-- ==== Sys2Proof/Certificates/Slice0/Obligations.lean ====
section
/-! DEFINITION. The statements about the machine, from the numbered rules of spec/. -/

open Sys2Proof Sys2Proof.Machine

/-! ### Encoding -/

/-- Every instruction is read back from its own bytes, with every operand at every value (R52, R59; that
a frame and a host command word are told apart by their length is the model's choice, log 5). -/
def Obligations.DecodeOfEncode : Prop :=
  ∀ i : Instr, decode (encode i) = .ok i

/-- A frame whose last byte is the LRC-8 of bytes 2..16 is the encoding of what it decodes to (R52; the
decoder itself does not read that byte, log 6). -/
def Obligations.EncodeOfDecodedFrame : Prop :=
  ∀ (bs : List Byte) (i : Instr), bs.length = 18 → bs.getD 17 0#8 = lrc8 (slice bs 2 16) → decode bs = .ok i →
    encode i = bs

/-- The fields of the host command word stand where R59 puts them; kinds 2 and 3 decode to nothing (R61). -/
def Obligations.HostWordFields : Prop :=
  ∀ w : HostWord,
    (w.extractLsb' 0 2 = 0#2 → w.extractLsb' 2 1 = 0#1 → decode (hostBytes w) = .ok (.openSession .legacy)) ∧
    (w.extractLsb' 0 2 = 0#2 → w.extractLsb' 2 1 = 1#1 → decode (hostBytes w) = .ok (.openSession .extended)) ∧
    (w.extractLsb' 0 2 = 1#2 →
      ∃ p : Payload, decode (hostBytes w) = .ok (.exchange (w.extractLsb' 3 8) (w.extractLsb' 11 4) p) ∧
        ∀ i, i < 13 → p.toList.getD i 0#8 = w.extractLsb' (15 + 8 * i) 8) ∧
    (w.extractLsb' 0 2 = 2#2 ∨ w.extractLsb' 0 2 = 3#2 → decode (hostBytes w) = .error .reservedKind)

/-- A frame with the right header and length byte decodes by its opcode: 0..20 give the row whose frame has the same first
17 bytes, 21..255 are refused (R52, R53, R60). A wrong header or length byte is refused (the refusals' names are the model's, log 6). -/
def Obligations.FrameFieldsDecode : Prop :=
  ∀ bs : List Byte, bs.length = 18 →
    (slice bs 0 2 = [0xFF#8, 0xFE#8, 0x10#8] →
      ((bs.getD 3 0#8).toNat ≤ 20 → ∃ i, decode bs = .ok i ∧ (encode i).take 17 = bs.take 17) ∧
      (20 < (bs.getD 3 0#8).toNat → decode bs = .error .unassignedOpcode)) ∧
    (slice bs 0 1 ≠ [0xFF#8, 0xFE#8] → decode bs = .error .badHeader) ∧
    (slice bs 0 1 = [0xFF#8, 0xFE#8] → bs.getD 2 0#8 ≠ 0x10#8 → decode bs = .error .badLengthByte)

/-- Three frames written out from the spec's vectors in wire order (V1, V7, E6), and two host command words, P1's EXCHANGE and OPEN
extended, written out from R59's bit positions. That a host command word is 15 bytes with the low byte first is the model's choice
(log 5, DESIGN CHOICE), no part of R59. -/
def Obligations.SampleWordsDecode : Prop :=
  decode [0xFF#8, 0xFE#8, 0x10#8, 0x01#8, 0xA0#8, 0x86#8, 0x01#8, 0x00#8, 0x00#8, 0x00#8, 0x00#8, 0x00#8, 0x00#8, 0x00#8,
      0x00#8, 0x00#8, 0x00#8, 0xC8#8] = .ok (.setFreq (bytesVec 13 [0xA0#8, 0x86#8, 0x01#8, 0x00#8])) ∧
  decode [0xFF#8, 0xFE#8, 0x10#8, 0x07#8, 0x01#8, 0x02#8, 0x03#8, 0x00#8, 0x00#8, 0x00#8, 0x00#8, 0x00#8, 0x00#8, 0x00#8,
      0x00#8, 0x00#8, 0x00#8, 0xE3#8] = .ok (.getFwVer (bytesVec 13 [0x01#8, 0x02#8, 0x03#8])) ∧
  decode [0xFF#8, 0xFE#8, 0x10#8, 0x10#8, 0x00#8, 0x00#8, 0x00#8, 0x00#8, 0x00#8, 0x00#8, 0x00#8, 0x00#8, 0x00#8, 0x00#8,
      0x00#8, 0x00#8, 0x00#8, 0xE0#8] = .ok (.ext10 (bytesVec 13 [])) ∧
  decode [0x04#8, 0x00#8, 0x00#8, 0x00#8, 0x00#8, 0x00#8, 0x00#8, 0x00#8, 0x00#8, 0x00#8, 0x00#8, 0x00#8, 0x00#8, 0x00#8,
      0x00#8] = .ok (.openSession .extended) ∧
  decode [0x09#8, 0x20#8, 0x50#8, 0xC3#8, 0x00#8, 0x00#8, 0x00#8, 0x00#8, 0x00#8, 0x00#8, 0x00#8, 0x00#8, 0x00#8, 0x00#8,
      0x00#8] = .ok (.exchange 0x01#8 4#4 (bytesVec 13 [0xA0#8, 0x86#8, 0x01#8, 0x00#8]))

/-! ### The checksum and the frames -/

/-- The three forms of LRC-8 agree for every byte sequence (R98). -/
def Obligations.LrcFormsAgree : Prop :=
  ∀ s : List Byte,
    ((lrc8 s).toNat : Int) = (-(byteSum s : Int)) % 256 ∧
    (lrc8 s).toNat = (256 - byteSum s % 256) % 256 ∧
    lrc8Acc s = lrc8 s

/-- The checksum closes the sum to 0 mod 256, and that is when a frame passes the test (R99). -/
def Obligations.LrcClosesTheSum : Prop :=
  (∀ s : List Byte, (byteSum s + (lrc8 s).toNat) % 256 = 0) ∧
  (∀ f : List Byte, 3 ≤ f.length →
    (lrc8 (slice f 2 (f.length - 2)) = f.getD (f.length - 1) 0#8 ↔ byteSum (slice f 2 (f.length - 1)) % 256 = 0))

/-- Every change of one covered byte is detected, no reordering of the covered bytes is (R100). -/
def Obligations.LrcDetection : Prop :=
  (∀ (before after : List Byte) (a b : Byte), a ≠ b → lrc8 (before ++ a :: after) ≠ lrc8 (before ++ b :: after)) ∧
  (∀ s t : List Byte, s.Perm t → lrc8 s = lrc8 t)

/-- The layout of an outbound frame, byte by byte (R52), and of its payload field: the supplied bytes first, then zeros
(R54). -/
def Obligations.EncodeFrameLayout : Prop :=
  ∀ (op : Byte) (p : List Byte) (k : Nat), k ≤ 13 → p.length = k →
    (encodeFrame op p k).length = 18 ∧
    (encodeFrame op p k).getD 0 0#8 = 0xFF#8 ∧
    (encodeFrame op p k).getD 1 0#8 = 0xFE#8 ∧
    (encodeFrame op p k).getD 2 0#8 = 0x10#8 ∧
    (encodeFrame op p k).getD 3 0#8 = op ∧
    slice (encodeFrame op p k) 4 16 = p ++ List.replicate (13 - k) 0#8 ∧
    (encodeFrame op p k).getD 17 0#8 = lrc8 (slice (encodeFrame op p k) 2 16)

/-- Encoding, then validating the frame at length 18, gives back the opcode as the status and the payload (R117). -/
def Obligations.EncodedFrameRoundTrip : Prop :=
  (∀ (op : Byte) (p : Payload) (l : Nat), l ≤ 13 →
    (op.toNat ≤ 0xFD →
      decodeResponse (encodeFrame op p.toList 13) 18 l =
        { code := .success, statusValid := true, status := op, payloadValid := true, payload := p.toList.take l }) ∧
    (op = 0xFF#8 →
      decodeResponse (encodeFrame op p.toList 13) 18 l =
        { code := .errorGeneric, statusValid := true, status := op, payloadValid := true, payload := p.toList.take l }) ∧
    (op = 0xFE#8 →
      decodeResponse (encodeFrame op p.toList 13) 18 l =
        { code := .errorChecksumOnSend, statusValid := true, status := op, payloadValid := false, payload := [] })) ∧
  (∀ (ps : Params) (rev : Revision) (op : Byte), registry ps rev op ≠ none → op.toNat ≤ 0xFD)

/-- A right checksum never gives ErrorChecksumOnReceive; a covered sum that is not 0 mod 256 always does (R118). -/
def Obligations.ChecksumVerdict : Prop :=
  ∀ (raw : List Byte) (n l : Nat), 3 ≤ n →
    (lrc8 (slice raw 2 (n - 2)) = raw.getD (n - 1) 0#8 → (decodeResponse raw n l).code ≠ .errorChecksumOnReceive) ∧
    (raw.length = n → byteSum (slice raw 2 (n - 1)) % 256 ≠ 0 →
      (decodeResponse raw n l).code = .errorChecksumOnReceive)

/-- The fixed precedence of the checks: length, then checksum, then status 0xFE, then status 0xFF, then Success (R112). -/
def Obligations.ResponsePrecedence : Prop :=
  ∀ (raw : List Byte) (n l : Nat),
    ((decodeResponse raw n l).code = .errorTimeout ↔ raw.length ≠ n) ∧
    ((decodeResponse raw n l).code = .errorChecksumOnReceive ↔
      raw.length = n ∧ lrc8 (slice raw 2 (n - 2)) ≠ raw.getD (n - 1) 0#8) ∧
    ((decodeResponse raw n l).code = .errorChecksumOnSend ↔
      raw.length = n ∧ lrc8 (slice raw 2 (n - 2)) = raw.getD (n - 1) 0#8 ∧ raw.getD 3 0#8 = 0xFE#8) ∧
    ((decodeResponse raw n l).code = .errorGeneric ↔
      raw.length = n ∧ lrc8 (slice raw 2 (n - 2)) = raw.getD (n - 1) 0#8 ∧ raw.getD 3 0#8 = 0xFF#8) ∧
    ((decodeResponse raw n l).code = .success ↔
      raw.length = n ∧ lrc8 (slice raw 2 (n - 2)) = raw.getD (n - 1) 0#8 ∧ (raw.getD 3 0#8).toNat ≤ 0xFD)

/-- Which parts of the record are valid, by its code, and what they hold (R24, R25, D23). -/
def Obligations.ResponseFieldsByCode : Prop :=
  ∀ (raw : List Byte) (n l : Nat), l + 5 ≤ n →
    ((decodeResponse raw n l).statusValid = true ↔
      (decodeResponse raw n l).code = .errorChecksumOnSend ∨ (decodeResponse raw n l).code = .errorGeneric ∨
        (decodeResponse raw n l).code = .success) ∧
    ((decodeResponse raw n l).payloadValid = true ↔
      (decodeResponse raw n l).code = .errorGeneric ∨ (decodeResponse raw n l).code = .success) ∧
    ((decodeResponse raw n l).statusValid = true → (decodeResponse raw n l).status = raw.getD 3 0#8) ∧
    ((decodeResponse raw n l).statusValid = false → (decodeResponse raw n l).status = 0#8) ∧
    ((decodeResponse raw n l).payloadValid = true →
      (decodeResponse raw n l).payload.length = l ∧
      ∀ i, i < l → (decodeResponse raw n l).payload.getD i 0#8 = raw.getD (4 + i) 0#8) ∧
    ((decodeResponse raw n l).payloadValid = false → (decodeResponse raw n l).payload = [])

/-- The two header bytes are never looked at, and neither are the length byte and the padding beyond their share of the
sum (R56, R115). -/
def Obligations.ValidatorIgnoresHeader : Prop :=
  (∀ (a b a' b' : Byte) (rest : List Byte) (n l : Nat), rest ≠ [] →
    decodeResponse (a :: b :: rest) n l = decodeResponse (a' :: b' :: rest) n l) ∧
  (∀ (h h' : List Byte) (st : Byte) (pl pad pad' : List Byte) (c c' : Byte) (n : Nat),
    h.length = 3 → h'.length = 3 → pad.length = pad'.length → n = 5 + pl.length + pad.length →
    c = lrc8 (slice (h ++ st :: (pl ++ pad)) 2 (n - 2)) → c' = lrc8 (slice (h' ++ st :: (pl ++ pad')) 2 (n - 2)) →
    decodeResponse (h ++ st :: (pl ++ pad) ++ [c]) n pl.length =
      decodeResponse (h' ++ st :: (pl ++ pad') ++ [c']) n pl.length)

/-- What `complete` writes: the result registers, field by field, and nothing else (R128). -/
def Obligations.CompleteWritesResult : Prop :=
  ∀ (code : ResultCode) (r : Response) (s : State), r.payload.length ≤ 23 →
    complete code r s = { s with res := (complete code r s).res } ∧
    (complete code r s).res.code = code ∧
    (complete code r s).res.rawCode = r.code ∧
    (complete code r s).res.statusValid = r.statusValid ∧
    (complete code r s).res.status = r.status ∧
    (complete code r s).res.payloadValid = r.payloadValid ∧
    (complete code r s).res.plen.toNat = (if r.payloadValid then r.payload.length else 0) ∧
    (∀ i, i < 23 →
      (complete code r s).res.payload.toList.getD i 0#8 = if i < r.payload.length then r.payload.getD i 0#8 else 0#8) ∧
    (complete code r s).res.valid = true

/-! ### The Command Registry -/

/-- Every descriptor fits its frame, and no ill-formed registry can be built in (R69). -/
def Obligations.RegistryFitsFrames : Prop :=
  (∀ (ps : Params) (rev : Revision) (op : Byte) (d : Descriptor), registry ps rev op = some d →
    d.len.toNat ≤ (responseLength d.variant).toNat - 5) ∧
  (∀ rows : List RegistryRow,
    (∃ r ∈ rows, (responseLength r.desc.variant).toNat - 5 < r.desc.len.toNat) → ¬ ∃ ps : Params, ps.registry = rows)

━━━━━━

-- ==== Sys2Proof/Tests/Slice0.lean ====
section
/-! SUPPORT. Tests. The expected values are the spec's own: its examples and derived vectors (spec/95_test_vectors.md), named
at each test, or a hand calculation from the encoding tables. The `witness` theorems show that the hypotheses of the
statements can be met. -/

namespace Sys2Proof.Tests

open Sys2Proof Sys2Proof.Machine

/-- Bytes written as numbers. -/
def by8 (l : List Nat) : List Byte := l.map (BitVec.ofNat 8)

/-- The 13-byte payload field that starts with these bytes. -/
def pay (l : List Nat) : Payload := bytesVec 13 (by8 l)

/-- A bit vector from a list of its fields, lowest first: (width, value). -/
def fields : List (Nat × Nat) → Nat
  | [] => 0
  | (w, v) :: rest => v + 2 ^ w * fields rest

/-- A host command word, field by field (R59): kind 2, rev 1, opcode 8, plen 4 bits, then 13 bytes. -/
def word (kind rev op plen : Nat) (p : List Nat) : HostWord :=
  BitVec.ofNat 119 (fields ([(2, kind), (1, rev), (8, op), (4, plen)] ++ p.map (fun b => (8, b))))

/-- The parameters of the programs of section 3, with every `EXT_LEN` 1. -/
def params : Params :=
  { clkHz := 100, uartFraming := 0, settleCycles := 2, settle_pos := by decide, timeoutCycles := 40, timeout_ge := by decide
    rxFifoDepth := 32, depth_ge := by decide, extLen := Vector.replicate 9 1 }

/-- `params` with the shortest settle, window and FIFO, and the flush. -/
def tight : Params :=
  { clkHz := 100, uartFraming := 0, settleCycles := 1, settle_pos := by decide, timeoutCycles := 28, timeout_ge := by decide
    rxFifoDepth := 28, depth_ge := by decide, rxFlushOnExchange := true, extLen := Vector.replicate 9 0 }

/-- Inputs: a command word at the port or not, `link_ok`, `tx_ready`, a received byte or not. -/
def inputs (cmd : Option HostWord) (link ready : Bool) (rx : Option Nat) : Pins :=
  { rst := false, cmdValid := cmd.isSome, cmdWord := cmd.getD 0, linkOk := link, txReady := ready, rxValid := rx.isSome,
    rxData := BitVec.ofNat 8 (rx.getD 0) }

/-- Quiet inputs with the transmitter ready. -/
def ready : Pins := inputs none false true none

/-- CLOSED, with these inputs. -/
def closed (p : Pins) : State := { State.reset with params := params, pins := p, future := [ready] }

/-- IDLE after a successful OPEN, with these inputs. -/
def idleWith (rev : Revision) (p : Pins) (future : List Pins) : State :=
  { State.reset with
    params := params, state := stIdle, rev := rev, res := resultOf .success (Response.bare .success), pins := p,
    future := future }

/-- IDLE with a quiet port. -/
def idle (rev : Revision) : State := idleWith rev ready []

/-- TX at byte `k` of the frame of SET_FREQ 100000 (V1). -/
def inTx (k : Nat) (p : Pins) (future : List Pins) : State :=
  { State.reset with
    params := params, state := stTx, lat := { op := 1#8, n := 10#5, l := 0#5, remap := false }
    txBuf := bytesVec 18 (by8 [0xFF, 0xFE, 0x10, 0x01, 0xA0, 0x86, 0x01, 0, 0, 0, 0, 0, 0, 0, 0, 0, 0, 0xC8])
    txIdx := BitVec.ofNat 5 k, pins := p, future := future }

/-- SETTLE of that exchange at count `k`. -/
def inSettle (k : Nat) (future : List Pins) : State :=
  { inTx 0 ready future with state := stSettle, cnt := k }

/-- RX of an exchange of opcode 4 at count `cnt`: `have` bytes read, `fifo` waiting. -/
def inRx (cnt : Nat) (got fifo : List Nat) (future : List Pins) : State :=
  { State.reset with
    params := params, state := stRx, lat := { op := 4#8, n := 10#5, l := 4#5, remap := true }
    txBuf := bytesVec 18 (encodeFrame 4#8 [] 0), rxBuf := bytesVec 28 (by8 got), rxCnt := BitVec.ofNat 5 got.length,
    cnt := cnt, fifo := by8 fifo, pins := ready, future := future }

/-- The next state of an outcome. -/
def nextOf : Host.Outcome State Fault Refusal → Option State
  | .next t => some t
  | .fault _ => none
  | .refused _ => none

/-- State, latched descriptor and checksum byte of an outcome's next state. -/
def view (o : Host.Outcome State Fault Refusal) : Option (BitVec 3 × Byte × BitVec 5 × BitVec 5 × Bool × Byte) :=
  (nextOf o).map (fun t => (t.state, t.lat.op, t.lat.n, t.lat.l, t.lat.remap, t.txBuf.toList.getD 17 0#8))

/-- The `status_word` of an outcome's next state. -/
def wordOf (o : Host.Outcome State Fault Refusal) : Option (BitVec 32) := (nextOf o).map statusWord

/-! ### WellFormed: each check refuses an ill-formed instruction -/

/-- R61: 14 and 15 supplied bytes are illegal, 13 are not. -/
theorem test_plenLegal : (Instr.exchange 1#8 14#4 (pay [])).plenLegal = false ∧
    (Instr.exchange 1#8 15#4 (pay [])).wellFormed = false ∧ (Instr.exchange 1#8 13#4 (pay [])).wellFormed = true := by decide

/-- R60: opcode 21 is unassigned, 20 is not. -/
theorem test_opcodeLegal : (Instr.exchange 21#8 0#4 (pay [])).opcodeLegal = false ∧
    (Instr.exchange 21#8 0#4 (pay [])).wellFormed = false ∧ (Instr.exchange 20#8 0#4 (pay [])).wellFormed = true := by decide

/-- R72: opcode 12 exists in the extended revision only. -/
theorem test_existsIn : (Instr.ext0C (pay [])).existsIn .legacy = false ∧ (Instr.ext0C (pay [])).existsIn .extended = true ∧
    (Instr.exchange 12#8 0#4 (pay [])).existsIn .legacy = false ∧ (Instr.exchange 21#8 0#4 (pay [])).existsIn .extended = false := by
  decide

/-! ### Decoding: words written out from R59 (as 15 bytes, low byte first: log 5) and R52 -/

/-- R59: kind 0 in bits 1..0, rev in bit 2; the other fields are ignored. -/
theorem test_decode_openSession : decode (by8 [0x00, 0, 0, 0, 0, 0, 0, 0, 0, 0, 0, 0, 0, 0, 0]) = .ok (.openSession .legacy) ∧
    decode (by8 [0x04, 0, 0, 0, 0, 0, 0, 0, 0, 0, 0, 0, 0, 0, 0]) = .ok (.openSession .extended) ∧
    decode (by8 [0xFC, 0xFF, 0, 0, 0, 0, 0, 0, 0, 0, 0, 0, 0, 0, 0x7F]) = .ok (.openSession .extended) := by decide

━━━━━━

Using the records above, write out exactly the lines between the one holding "(∀ (ps : Params) (rev : Revision) (op : Byte) (d" and the one holding "(∃ r ∈ rows, (responseLength", inclusive; leave everything else out.

## RESULT BELOW
  (∀ (ps : Params) (rev : Revision) (op : Byte) (d : Descriptor), registry ps rev op = some d →
    d.len.toNat ≤ (responseLength d.variant).toNat - 5) ∧
  (∀ rows : List RegistryRow,
    (∃ r ∈ rows, (responseLength r.desc.variant).toNat - 5 < r.desc.len.toNat) → ¬ ∃ ps : Params, ps.registry = rows)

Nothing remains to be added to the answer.